In digital methods research you may sometimes end up with a list of hashtags where small variations in case and capitalisation are counted as separate items, such as in the following table:
date | item | value |
---|---|---|
2021 | ESEAHM2021 | 179 |
2021 | ESEAhm2021 | 46 |
2021 | eseahm2021 | 44 |
2021 | ESEA | 16 |
2021 | Earth2Air | 13 |
2021 | ESEAHM | 13 |
2021 | ESEAHeritageMonth | 11 |
2021 | NIW2021 | 10 |
2021 | TheMSGpod | 8 |
2021 | MoongateMix | 8 |
This recipe explores simple approaches to changing cases.
- A dataset of hashtags where case variations are counted separately (as above)
There are many ways of changing cases of items in datasets with different tools and scripts.
Here's one simple approach using spreadsheets...
- Import your dataset into your spreadsheet software
- Insert new column in which to add hashtags with their cases all changed
- Give the column a meaningful header (e.g.
lower
if you will change hashtags to lowercase) - In the row next to your first item, type
=LOWER()
and add the reference for the first item between the brackets.- So if you are adding the new cell in
C2
and your orginal case sensitive hashtag isB2
then you can type=LOWER(B2)
in cellC1
. - This syntax should work both in Excel as well as in Google Sheets. While lowercase may be easier to read, you could use uppercase instead if you preferred - the main thing is to get all the hashtags in the same case.

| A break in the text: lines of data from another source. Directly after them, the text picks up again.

theorem decode_t32_iff : decode .t32 bs = .ok (i, rest) ↔
    (∃ hw1 hw2, isWide hw1 = true ∧ decodeT32Wide hw1 hw2 = i ∧ bs = bytesOfHalf hw1 ++ bytesOfHalf hw2 ++ rest) ∨
      ∃ hw1, isWide hw1 = false ∧ decodeT32Narrow hw1 = some i ∧ bs = bytesOfHalf hw1 ++ rest := by
  constructor
  · intro h
    unfold decode at h
    split at h
    · contradiction
    · split_ifs at h with hw
      · split at h
        · cases h
          refine .inl ⟨_, _, hw, rfl, ?_⟩
          rw [bytesOfHalf_halfOfBytes, bytesOfHalf_halfOfBytes]
          rfl
        · cases h
      · split at h
        · next hd =>
          cases h
          refine .inr ⟨_, Bool.not_eq_true _ ▸ hw, hd, ?_⟩
          rw [bytesOfHalf_halfOfBytes]
          rfl
        · cases h
    · cases h
  · rintro (⟨hw1, hw2, hw, rfl, rfl⟩ | ⟨hw1, hw, hd, rfl⟩)
    · simp only [bytesOfHalf, List.cons_append, List.nil_append, decode, halfOfBytes_bytesOfHalf, hw, if_true]
    · simp only [bytesOfHalf, List.cons_append, List.nil_append, decode, halfOfBytes_bytesOfHalf, hw, Bool.false_eq_true,
        if_false, hd]

end

/-! ## The round trip, row by row -/

section
variable (rest : List Byte)

theorem decode_encode_setendA32 (big : Bool) :
    decode .a32 (encode (.setendA32 big) ++ rest) = .ok (.setendA32 big, rest) :=
  decode_a32_iff.2 ⟨setendWord big, decodeA32_eq_some_iff.2 (.inl ⟨big, rfl, rfl⟩), rfl⟩

theorem decode_encode_rowA32 (r : SysMoveRow) {cond : BitVec 4} (hc : (cond != 0b1111#4) = true) (rt : BitVec 4) :
    decode .a32 (encode (r.a32 cond rt) ++ rest) = .ok (r.a32 cond rt, rest) :=
  decode_a32_iff.2 ⟨_, decodeA32_eq_some_iff.2 (.inr ⟨r, cond, rt, by simpa using hc, rfl, rfl⟩), by
    rw [SysMoveRow.encode_a32]⟩

theorem decode_encode_rowT32 (r : SysMoveRow) (rt : BitVec 4) :
    decode .t32 (encode (r.t32 rt) ++ rest) = .ok (r.t32 rt, rest) :=
  decode_t32_iff.2 (.inl ⟨_, _, isWide_sysMove r.read r.selector rt, decodeT32Wide_of_row (halves_append _), by
    rw [SysMoveRow.encode_t32, bytesOfPair]⟩)

theorem decode_encode_wideK1 {hw1 hw2 : Half} (hw : isWide hw1 = true) (hr : hasT32Row (hw1 ++ hw2) = false) :
    decode .t32 (encode (.itdK1 hw1 (some hw2)) ++ rest) = .ok (.itdK1 hw1 (some hw2), rest) :=
  decode_t32_iff.2 (.inl ⟨hw1, hw2, hw, decodeT32Wide_of_no_row hr, rfl⟩)

theorem decode_encode_narrow {i : Instr} {hw1 : Half} (hw : isWide hw1 = false) (hd : decodeT32Narrow hw1 = some i)
    (he : encode i = bytesOfHalf hw1) : decode .t32 (encode i ++ rest) = .ok (i, rest) :=
  decode_t32_iff.2 (.inr ⟨hw1, hw, hd, by rw [he]⟩)

theorem decode_encode_of_not_isK1 {i : Instr} {hw1 : Half} (hk : isK1 hw1 = false)
    (hd : decodeT32Narrow hw1 = some i) (he : encode i = bytesOfHalf hw1) :
    decode .t32 (encode i ++ rest) = .ok (i, rest) :=
  decode_encode_narrow rest (not_isWide_of_not_isK1 hk) hd he

end

/-! ## The words of MRC and MCR of HSCTLR in A32 (R81) -/

section
variable {w : Word} {cond rt : BitVec 4}

theorem decodeA32_eq_row_iff (r : SysMoveRow) :
    decodeA32 w = some (r.a32 cond rt) ↔ cond ≠ 0b1111#4 ∧ w = sysMove cond r.read r.selector rt := by
  rw [decodeA32_eq_some_iff]
  constructor
  · rintro (⟨big, h, -⟩ | ⟨r', cond', rt', hc, h, rfl⟩)
    · cases r <;> cases h
    · obtain ⟨rfl, rfl, rfl⟩ := SysMoveRow.a32_inj.1 h
      exact ⟨hc, rfl⟩
  · rintro ⟨hc, rfl⟩
    exact .inr ⟨r, cond, rt, hc, rfl, rfl⟩

theorem decodeA32_eq_mrc_iff : decodeA32 w = some (.mrcA32 cond rt) ↔
    cond ≠ 0b1111#4 ∧ w = sysMove cond true hsctlrSelector rt := decodeA32_eq_row_iff .mrc

theorem decodeA32_eq_mcr_iff : decodeA32 w = some (.mcrA32 cond rt) ↔
    cond ≠ 0b1111#4 ∧ w = sysMove cond false hsctlrSelector rt := decodeA32_eq_row_iff .mcr

theorem selectorOf_eq_hsctlr_iff : selectorOf w = hsctlrSelector ↔
    w.extractLsb' 8 4 = 0b1111#4 ∧ w.extractLsb' 21 3 = 0b100#3 ∧ w.extractLsb' 16 4 = 0b0001#4 ∧
      w.extractLsb' 0 4 = 0b0000#4 ∧ w.extractLsb' 5 3 = 0b000#3 := by
  rw [selectorOf, hsctlrSelector, Selector.mk.injEq]
  rfl

end

/-! ## The first halfword of a T32 instruction (R83) -/

theorem firstHalf_pair {i : Instr} {w : Word} (e : encode i = bytesOfPair w) : firstHalfOf i = w.extractLsb' 16 16 := by
  simp only [firstHalfOf, e, bytesOfPair, bytesOfHalf, List.cons_append, halfOfBytes_bytesOfHalf]

section
variable {h : Half}

theorem inItdClass_of_isK1 (hk : isK1 h = true) : inItdClass h = true := by simp [inItdClass, hk]
theorem inItdClass_of_isK2 (hk : isK2 h = true) : inItdClass h = true := by simp [inItdClass, hk]

end

theorem isK1_firstHalf {hw1 : Half} {hw2 : Option Half} (hw : (Instr.itdK1 hw1 hw2).wellFormed = true) :
    isK1 (firstHalfOf (.itdK1 hw1 hw2)) = true := by
  cases hw2 with
  | none =>
    rw [firstHalf_single (h := hw1) rfl]
    exact (Bool.and_eq_true_iff.1 hw).1
  | some hw2 =>
    rw [firstHalf_pair (i := .itdK1 hw1 (some hw2)) (bytesOfPair_append hw1 hw2).symm,
      BitVec.extractLsb'_append_eq_left]
    exact isK1_of_isWide (Bool.and_eq_true_iff.1 hw).1

theorem inItdClass_rowT32 (r : SysMoveRow) (rt : BitVec 4) : inItdClass (firstHalfOf (r.t32 rt)) = true := by
  rw [firstHalf_pair (r.encode_t32 rt)]
  exact inItdClass_of_isK1 (isK1_of_isWide (isWide_sysMove _ _ _))

/-! ## Refused forms of MRC and MCR (R84) -/

section
variable {s : State} {cond rt : BitVec 4}

/-- No rule gives `R[15]` a meaning (R40). -/
theorem readReg_15 (s : State) : s.readReg 15#4 = none := by
  simp [State.readReg]

/-- The access check refuses nothing of its own. -/
theorem withAccess_next_ne_refused (t : State) (r : Refusal) : s.withAccess (.next t) ≠ .refused r := by
  unfold State.withAccess
  cases s.accessCheck <;> nofun

theorem exec_mrcA32_refused (h : cond ≠ always ∨ rt = 15#4) : ∃ r, exec (.mrcA32 cond rt) s = .refused r := by
  simp only [exec, execMrcA32, bne_iff_ne]
  split_ifs with hc ha
  · exact ⟨_, rfl⟩
  · exact ⟨_, rfl⟩
  · obtain rfl := h.resolve_left hc
    exact absurd rfl ha

theorem exec_mcrA32_refused (h : cond ≠ always ∨ rt = 15#4) : ∃ r, exec (.mcrA32 cond rt) s = .refused r := by
  simp only [exec, execMcrA32, bne_iff_ne]
  split_ifs with hc
  · exact ⟨_, rfl⟩
  · obtain rfl := h.resolve_left hc
    rw [readReg_15]
    exact ⟨_, rfl⟩

theorem admittedT32_eq_false (h : rt = 13#4 ∨ rt = 15#4) : admittedT32 rt = false := by
  rcases h with rfl | rfl <;> rfl

theorem exec_mrcT32_refused (h : rt = 13#4 ∨ rt = 15#4 ∨ s.inItBlock = true) (hn : NotUnderIt s (.mrcT32 rt)) :
    ∃ r, exec (.mrcT32 rt) s = .refused r := by
  simp only [exec, execMrcT32, afterItFault_notUnderIt hn rfl]
  cases hb : s.inItBlock with
  | true => exact ⟨_, rfl⟩
  | false =>
    rw [admittedT32_eq_false (by simpa [hb] using h)]
    exact ⟨_, rfl⟩

theorem exec_mcrT32_refused (h : rt = 13#4 ∨ rt = 15#4 ∨ s.inItBlock = true) (hn : NotUnderIt s (.mcrT32 rt)) :
    ∃ r, exec (.mcrT32 rt) s = .refused r := by
  simp only [exec, execMcrT32, afterItFault_notUnderIt hn rfl]
  cases hb : s.inItBlock with
  | true => cases admittedT32 rt <;> cases s.readReg rt <;> exact ⟨_, rfl⟩
  | false =>
    rw [admittedT32_eq_false (by simpa [hb] using h)]
    exact ⟨_, rfl⟩

end

/-! ## The bytes at the pc and the step (D11, D12, R88) -/

theorem readBytes_length {m : Memory} {a : Word} {n : Nat} {bs : List Byte} (h : Memory.readBytes m a n = some bs) :
    bs.length = n := by
  induction n generalizing a bs with
  | zero => cases h; rfl
  | succ n ih =>
    simp only [Memory.readBytes] at h
    split at h <;> cases h
    next hr => rw [List.length_cons, ih hr]

theorem readBytes_take {m : Memory} {a : Word} {n k : Nat} {bs : List Byte} (h : Memory.readBytes m a n = some bs)
    (hk : k ≤ n) : Memory.readBytes m a k = some (bs.take k) := by
  induction k generalizing a n bs with
  | zero => rfl
  | succ k ih =>
    obtain ⟨n, rfl⟩ := Nat.exists_eq_succ_of_ne_zero (by omega : n ≠ 0)
    simp only [Memory.readBytes] at h ⊢
    split at h <;> cases h
    next hb hr => rw [hb, ih hr (by omega)]; rfl

section
variable {s : State} {n : Nat} {bs : List Byte} {i : Instr}

/-- The length that the fetch takes from the first halfword is that of the decoded instruction. -/
theorem fetchSize_of_decode (hb : Memory.readBytes s.mem s.pc n = some bs) (hd : decode s.iset bs = .ok (i, [])) :
    s.fetchSize = some n := by
  have hlen := readBytes_length hb
  cases hi : s.iset with
  | a32 =>
    rw [hi] at hd
    obtain ⟨w, -, rfl⟩ := decode_a32_iff.1 hd
    rw [State.fetchSize, hi, ← hlen]
    rfl
  | t32 =>
    rw [hi] at hd
    obtain ⟨hw1, hw2, hw, -, rfl⟩ | ⟨hw1, hw, -, rfl⟩ := decode_t32_iff.1 hd
    · have h2 := readBytes_take hb (show 2 ≤ n by rw [← hlen]; simp [bytesOfHalf])
      simp only [State.fetchSize, hi, h2, bytesOfHalf, List.cons_append, List.take, halfOfBytes_bytesOfHalf, hw, if_true,
        ← hlen]
      rfl
    · have h2 := readBytes_take hb (show 2 ≤ n by rw [← hlen]; simp [bytesOfHalf])
      simp [State.fetchSize, hi, h2, bytesOfHalf, halfOfBytes_bytesOfHalf, hw, ← hlen]

/-- A fetch that is permitted decodes the bytes at the pc. -/
theorem fetch_of_readBytes (hn : s.fetchSize = some n) (hb : Memory.readBytes s.mem s.pc n = some bs)
    (hp : s.fetchPermitted n = true) : s.fetch = s.decodeFetched bs := by
  have hp4 : s.permitFetch 4 s.pc = true := (Bool.and_eq_true_iff.1 hp).1
  simp only [State.fetch, hp4, hn, hp, hb, Bool.not_true, Bool.false_eq_true, if_false]

end

end Sys2Proof.Machine

open Sys2Proof Sys2Proof.Machine

/-- Settles O2: row by row, the encoding is a word, two halfwords or one that the decoder reads as the row. -/
theorem decodeOfEncode : Obligations.DecodeOfEncode := by
  intro i rest hw
  cases i with
  | mrcA32 cond rt => exact decode_encode_rowA32 rest .mrc hw rt
  | mcrA32 cond rt => exact decode_encode_rowA32 rest .mcr hw rt
  | cp15dmbA32 cond rt => exact decode_encode_rowA32 rest .dmb hw rt
  | cp15dsbA32 cond rt => exact decode_encode_rowA32 rest .dsb hw rt
  | cp15isbA32 cond rt => exact decode_encode_rowA32 rest .isb hw rt
  | mrcT32 rt => exact decode_encode_rowT32 rest .mrc rt
  | mcrT32 rt => exact decode_encode_rowT32 rest .mcr rt
  | cp15dmbT32 rt => exact decode_encode_rowT32 rest .dmb rt
  | cp15dsbT32 rt => exact decode_encode_rowT32 rest .dsb rt
  | cp15isbT32 rt => exact decode_encode_rowT32 rest .isb rt
  | setendA32 big => exact decode_encode_setendA32 rest big
  | setendT16 big =>
    exact decode_encode_of_not_isK1 rest (not_isK1_of_isK2 (isK2_setendHalf big))
      (decodeT32Narrow_setendHalf big) rfl
  | itT16 firstcond mask =>
    exact decode_encode_of_not_isK1 rest (not_isK1_of_isK2 (isK2_itHalf firstcond mask))
      (decodeT32Narrow_itHalf firstcond mask (bne_iff_ne.1 hw)) rfl
  | itdK1 hw1 hw2 =>
    cases hw2 with
    | none =>
      simp only [Instr.wellFormed, Bool.and_eq_true, Bool.not_eq_true'] at hw
      obtain ⟨hk, hn⟩ := hw
      exact decode_encode_narrow rest hn (decodeT32Narrow_itdK1 hk) rfl
    | some hw2 =>
      simp only [Instr.wellFormed, Bool.and_eq_true, Bool.not_eq_true'] at hw
      obtain ⟨hn, hr⟩ := hw
      exact decode_encode_wideK1 rest hn hr
  | itdK2 hw1 =>
    simp only [Instr.wellFormed, Bool.and_eq_true, Bool.not_eq_true'] at hw
    obtain ⟨⟨hk, hs⟩, hi⟩ := hw
    exact decode_encode_of_not_isK1 rest (not_isK1_of_isK2 hk) (decodeT32Narrow_itdK2 hk hs hi) rfl
  | itdK3 hw1 =>
    exact decode_encode_of_not_isK1 rest (not_isK1_of_isK3 hw) (decodeT32Narrow_itdK3 hw) rfl
  | itdK4 hw1 =>
    exact decode_encode_of_not_isK1 rest (not_isK1_of_isK4 hw) (decodeT32Narrow_itdK4 hw) rfl
  | itdK5 hw1 =>
    simp only [Instr.wellFormed, Bool.and_eq_true, Bool.not_eq_true'] at hw
    obtain ⟨hk, h4⟩ := hw
    exact decode_encode_of_not_isK1 rest (not_isK1_of_isK5 hk) (decodeT32Narrow_itdK5 hk h4) rfl
  | itdK6 hw1 =>
    simp only [Instr.wellFormed, Bool.and_eq_true, Bool.not_eq_true'] at hw
    obtain ⟨⟨hk, h5⟩, h4⟩ := hw
    exact decode_encode_of_not_isK1 rest (not_isK1_of_isK6 hk) (decodeT32Narrow_itdK6 hk h5 h4) rfl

- So if you are adding the new cell in
- Press the enter key to complete and you should see case adjusted hashtag in the new column.
- Fill down this formula for the rest of the column
- For example by using fill down in Excel or autofill in Google Sheets.

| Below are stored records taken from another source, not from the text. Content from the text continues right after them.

-- ==== Sys2Proof/Machine/Reg.lean ====
section
/-! DEFINITION. The register map: the address of every register of the spec by its own name, and one table row per
register with its access code, its reset value and the bits a write may change (the chapters' register tables, R857). -/

namespace Sys2Proof.Machine

/-- The access codes of R15; `prv` and `prc` are the value and the complement half of a paired register (R9). -/
inductive Acc where
  | ro | rw | wo | w1c | w1s | prv | prc
  deriving DecidableEq, Repr

/-- One row of a register table: offset, access, reset value, writable bits, and for an array the count and the
byte stride of each index. -/
structure RegRow where
  off : Nat
  acc : Acc
  reset : Word
  wmask : Word
  dims : List (Nat × Nat)
  deriving DecidableEq, Repr

namespace Reg

/-- The base of a lane register block: ports 0 to 11, and 12 for the twin port X13 (R111, R857). -/
def laneBase (p : Nat) : Nat := if p < 12 then 0x20200000 + 0x10000 * p else 0x20060800
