-- ==== Sys2Proof/Syntax.lean ====
section
/-! DEFINITION. The commands of the part: one constructor per row of the table of operations and events, with the values
that come from outside with the command (opcode_table.json; each line names the rule of its row). -/

namespace Sys2Proof

open Sys2Proof.Machine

Another simple alternative to the approach above you can use OpenRefine...
- Download and install OpenRefine. After installation it should open up a browser window.
- Click "choose files" and find the CSV file that you have downloaded from TCAT and then click "Next". (CSV stands for "comma-separated values" and this is a simple, widely used format for storing tabular data and moving it between different applications and services.)

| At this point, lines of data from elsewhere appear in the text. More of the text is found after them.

/-- A loop cue's miss: its sources, its counters, its notices, and outputs kept and marked HELD (R353 to R355, R367). Its HELD outputs
go onward as those of a cue that computes do, unless their crossing leads to a domain that is off (R67, R253, R354).
DEDUCED: log entry 52. -/
def State.cueMiss (s : State) (e i kind : Nat) (c : Cue) (sh : BlkShape) : State :=
  let s1 := s.declareMiss (leCode e) kind i (if kind = 2 then [46 + e, 57] else [46 + e])
  let s2 := if kind = 3 then s1.addField (Reg.SCH_LE_MISS e) 16 16 1 else s1.addField (Reg.SCH_LE_MISS e) 0 16 1
  let s3 := ((s2.setBitIf (kind == 2) Reg.SCH_EVT 7).missNotices c.affect).setBit (Reg.LE_EVT e) 1
  let r := s3.cueLanes e c sh false false c.lanes true
  let x := r.2.le e
  let t := r.2.setLe e { x with failed := x.failed + 1, ran := if kind = 1 then x.ran else x.ran + 1 }
  if sh.nOut = 0 ∨ t.cueDark e c then t else t.cueSend e c sh

/-- A stored word of a cue entry loses its complement (R327). -/
def State.cueBreak (s : State) (e i : Nat) : State :=
  let x := s.le e
  let w := Sparse.get (fun _ => (0, 0xFFFFFFFF)) x.cueMem (8 * i)
  s.setLe e { x with cueMem := Sparse.put (fun _ => (0, 0xFFFFFFFF)) x.cueMem (8 * i) (w.1, w.1) }

/-- Every word of a stored cue entry passes its pair check as it is fetched (R327). -/
def Le.entryOk (x : Le) (i : Nat) : Bool :=
  (List.range 8).all fun j =>
    let w := Sparse.get (fun _ => (0, 0xFFFFFFFF)) x.cueMem (8 * i + j)
    pairOk w.1 w.2

/-- A cue that starts (R252 to R263). -/
def State.cueRun (s : State) (e : Nat) (c : Cue) (sh : BlkShape) (residue : Bool) : State :=
  let s1 := s.cueOccupy e c sh
  let r := s1.cueLanes e c sh true residue c.lanes true
  let x := r.2.le e
  let s2 := r.2.setLe e { x with ran := x.ran + 1, failed := if r.1 then x.failed else x.failed + 1 }
  s2.cueSend e c sh

/-- CUE_START: cue `i` of loop engine `e` at its start tick. A cue that sends to a domain that is off finds its crossing
occupied (R67, R253, R353, R354). DEDUCED: log entry 109. -/
def execCueStart (e : Fin 4) (i : Fin 2048) (dmg : CueDamage) (s : State) : Res :=
  match (s.sec.cueList e)[(i : Nat)]? with
  | none => .next s
  | some c =>
    match blkShape c.block with
    | none => .next s
    | some sh =>
      if s.tb.run = false ∨ s.open (.le e) = false ∨ s.computes = false then .next s
      else
        let s0 := ((s.advanceTo (s.tickAt c.start)).leSettle e).cueSlack e i c sh
        let s1 := if dmg = .entry then s0.cueBreak e i else s0
        if s1.cueBusy e c sh ∨ s1.cueDark e c then .next (s1.cueMiss e i 1 c sh)
        else if (s1.le e).entryOk i = false then .next (s1.cueMiss e i 2 c sh)
        else if cueStarved (s1.le e) c sh s.tb.pc ∨ s1.nodeLate e c then .next (s1.cueMiss e i 3 c sh)
        else .next (s1.cueRun e c sh (dmg == .residue))

end Sys2Proof.Machine
end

- Check that the data has been "parsed" correctly and then click "Create Project".
- Once the data has loaded you can click the small down arrow next to the column containing your hashtags and click "Edit cells" > "Common transforms" > "To lowercase".
- Finally you can click "Export" in the top right hand corner and select "Comma separated value" to re-export the data as a CSV file that you can then work with in a spreadsheet.
There are many other ways to do this (e.g. using pandas).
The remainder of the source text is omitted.